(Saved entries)
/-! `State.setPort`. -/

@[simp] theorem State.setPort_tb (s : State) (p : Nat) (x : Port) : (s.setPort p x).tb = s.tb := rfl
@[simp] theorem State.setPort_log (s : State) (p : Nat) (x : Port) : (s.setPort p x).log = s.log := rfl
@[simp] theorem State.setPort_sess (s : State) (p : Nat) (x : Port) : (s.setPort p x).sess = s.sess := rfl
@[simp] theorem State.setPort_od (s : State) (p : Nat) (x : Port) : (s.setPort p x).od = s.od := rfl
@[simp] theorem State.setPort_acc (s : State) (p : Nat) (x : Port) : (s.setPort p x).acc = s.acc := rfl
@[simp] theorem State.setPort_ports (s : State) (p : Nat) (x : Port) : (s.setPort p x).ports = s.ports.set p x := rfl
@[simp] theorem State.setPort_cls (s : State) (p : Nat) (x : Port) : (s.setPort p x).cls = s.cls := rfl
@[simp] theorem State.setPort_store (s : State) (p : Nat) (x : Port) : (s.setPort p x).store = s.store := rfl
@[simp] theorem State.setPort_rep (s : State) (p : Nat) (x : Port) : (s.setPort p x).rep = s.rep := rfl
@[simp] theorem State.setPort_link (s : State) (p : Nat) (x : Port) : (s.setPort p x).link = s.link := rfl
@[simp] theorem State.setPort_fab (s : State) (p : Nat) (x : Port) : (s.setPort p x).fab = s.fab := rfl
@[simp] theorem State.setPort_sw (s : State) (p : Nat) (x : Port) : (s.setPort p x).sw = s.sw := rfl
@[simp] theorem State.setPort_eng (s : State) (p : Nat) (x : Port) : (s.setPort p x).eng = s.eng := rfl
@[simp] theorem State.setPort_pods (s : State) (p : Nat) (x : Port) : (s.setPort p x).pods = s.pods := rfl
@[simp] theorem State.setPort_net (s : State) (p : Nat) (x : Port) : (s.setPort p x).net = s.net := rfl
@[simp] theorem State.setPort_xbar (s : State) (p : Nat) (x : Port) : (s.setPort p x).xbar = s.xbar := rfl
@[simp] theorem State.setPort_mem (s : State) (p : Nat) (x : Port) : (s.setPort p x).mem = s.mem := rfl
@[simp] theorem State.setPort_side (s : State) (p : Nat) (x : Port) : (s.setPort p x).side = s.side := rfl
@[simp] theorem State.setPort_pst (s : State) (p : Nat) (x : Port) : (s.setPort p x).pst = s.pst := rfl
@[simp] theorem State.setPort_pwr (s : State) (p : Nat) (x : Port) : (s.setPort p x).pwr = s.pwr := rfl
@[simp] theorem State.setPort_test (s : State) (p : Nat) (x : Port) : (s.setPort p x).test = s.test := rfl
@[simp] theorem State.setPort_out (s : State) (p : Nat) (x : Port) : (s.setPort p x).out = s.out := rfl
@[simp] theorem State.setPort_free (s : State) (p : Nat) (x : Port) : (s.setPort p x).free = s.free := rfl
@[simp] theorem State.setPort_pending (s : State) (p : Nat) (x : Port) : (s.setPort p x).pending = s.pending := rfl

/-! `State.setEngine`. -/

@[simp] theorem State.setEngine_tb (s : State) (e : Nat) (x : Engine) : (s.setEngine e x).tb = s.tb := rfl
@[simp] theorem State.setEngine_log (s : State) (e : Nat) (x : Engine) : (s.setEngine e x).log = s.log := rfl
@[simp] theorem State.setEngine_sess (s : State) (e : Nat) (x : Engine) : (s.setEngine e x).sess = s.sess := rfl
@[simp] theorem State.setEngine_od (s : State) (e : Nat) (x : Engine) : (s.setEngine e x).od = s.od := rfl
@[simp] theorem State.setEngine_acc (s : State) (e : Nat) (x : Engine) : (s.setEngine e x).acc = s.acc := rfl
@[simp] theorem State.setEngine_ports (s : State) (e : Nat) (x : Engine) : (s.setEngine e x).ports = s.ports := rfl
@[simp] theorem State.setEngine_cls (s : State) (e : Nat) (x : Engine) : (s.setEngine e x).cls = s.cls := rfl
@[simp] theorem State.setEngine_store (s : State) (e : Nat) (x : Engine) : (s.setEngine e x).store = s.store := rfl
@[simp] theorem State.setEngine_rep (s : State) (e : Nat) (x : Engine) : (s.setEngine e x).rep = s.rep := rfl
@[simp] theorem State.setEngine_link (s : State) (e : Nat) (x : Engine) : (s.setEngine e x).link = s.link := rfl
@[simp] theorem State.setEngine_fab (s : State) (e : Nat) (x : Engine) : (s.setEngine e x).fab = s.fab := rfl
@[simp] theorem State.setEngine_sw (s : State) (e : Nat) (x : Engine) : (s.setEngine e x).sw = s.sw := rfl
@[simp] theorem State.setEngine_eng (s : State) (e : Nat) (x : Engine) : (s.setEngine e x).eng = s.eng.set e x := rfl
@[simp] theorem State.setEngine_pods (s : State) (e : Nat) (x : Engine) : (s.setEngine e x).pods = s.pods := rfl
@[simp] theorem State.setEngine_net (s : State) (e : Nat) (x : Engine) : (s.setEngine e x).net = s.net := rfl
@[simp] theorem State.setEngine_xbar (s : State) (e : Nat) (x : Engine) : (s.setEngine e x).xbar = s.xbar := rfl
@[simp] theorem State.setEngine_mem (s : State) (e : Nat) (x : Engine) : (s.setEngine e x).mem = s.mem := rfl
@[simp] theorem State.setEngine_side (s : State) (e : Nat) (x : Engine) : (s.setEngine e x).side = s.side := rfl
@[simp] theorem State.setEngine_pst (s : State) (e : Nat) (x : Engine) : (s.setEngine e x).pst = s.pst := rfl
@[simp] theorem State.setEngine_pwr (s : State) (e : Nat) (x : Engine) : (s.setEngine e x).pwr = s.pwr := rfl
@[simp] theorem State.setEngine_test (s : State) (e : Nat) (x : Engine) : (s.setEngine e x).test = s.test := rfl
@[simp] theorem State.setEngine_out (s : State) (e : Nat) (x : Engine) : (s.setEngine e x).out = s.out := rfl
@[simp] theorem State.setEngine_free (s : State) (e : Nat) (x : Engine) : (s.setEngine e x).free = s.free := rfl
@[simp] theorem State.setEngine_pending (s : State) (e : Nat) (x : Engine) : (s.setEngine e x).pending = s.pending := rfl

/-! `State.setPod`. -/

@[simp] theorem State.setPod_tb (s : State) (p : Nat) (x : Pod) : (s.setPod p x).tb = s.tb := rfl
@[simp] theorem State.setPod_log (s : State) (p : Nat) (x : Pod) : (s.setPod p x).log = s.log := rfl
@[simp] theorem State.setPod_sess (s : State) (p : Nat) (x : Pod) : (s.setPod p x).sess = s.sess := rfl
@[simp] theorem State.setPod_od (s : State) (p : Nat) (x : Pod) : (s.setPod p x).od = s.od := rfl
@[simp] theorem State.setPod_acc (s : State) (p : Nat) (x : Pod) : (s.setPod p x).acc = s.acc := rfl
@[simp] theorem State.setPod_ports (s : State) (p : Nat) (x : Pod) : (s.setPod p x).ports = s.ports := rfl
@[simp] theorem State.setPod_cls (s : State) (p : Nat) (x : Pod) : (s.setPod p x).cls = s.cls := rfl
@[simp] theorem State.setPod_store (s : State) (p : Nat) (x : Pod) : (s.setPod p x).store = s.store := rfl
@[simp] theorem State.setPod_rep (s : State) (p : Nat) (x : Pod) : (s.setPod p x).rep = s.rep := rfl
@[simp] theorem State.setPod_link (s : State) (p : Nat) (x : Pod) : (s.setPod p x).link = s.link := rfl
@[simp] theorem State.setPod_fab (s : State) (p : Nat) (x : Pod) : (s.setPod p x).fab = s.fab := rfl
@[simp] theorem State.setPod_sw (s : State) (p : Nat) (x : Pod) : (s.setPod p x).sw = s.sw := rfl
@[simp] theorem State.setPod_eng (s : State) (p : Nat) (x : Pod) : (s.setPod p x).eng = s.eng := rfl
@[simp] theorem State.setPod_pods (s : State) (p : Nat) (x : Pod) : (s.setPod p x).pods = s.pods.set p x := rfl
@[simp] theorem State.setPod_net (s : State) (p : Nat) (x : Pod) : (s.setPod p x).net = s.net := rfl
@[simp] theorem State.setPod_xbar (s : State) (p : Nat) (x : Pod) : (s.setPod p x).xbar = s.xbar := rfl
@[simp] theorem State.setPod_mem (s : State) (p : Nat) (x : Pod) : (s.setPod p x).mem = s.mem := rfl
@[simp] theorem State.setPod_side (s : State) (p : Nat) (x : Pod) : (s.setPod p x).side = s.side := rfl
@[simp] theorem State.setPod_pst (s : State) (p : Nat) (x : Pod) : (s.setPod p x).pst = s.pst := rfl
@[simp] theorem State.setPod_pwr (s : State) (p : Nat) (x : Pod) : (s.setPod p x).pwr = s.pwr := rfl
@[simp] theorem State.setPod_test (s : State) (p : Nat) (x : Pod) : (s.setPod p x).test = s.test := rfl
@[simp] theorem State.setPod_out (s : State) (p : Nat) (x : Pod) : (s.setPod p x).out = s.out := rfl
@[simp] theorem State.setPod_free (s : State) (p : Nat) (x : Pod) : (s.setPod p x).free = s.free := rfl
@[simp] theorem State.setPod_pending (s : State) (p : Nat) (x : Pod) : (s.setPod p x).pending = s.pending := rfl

==

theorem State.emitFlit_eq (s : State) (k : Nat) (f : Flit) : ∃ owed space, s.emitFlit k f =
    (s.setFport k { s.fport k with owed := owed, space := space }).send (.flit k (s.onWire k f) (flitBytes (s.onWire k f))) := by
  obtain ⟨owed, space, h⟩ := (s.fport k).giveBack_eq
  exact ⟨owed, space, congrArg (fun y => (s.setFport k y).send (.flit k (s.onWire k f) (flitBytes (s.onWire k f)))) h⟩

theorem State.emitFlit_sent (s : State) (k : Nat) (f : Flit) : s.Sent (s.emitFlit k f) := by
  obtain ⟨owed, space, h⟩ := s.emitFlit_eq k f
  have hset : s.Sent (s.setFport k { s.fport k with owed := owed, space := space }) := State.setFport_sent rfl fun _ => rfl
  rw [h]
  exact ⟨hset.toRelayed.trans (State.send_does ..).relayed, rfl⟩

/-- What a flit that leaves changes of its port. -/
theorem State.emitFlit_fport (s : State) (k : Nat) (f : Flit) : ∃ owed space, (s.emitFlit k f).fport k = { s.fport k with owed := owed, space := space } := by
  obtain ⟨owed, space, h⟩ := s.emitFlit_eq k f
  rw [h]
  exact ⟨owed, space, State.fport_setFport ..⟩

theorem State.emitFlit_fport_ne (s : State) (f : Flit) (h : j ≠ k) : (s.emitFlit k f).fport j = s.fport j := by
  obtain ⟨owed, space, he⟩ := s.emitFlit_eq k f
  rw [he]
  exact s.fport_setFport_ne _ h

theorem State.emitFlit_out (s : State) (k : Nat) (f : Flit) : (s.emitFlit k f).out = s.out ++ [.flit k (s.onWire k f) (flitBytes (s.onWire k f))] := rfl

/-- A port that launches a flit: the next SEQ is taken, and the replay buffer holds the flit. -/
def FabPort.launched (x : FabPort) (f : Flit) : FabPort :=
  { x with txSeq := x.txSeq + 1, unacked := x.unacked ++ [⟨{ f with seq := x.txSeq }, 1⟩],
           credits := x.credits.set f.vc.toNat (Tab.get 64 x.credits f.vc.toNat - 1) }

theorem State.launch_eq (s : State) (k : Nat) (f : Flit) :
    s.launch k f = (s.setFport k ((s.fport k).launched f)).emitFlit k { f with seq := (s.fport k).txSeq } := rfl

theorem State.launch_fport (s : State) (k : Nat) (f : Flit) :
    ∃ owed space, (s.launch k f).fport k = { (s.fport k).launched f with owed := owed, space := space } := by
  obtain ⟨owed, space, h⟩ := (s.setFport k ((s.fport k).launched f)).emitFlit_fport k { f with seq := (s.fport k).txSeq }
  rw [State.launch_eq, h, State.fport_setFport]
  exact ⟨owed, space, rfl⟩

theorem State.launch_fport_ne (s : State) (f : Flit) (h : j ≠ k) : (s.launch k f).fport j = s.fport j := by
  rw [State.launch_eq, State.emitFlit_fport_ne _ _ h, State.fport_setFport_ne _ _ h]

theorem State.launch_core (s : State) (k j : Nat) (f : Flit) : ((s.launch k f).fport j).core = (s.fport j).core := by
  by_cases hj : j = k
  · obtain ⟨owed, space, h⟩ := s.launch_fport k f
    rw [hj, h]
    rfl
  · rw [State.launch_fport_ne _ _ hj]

YOUR TASK:
Above are the records; from them, give again exactly the lines from the one containing "(s.setPod p x).pwr = s.pwr := rfl" through the one containing "(s.setPod p x).out = s.out := rfl", both included.

PROBLEM SOLUTION:
@[simp] theorem State.setPod_pwr (s : State) (p : Nat) (x : Pod) : (s.setPod p x).pwr = s.pwr := rfl
@[simp] theorem State.setPod_test (s : State) (p : Nat) (x : Pod) : (s.setPod p x).test = s.test := rfl
@[simp] theorem State.setPod_out (s : State) (p : Nat) (x : Pod) : (s.setPod p x).out = s.out := rfl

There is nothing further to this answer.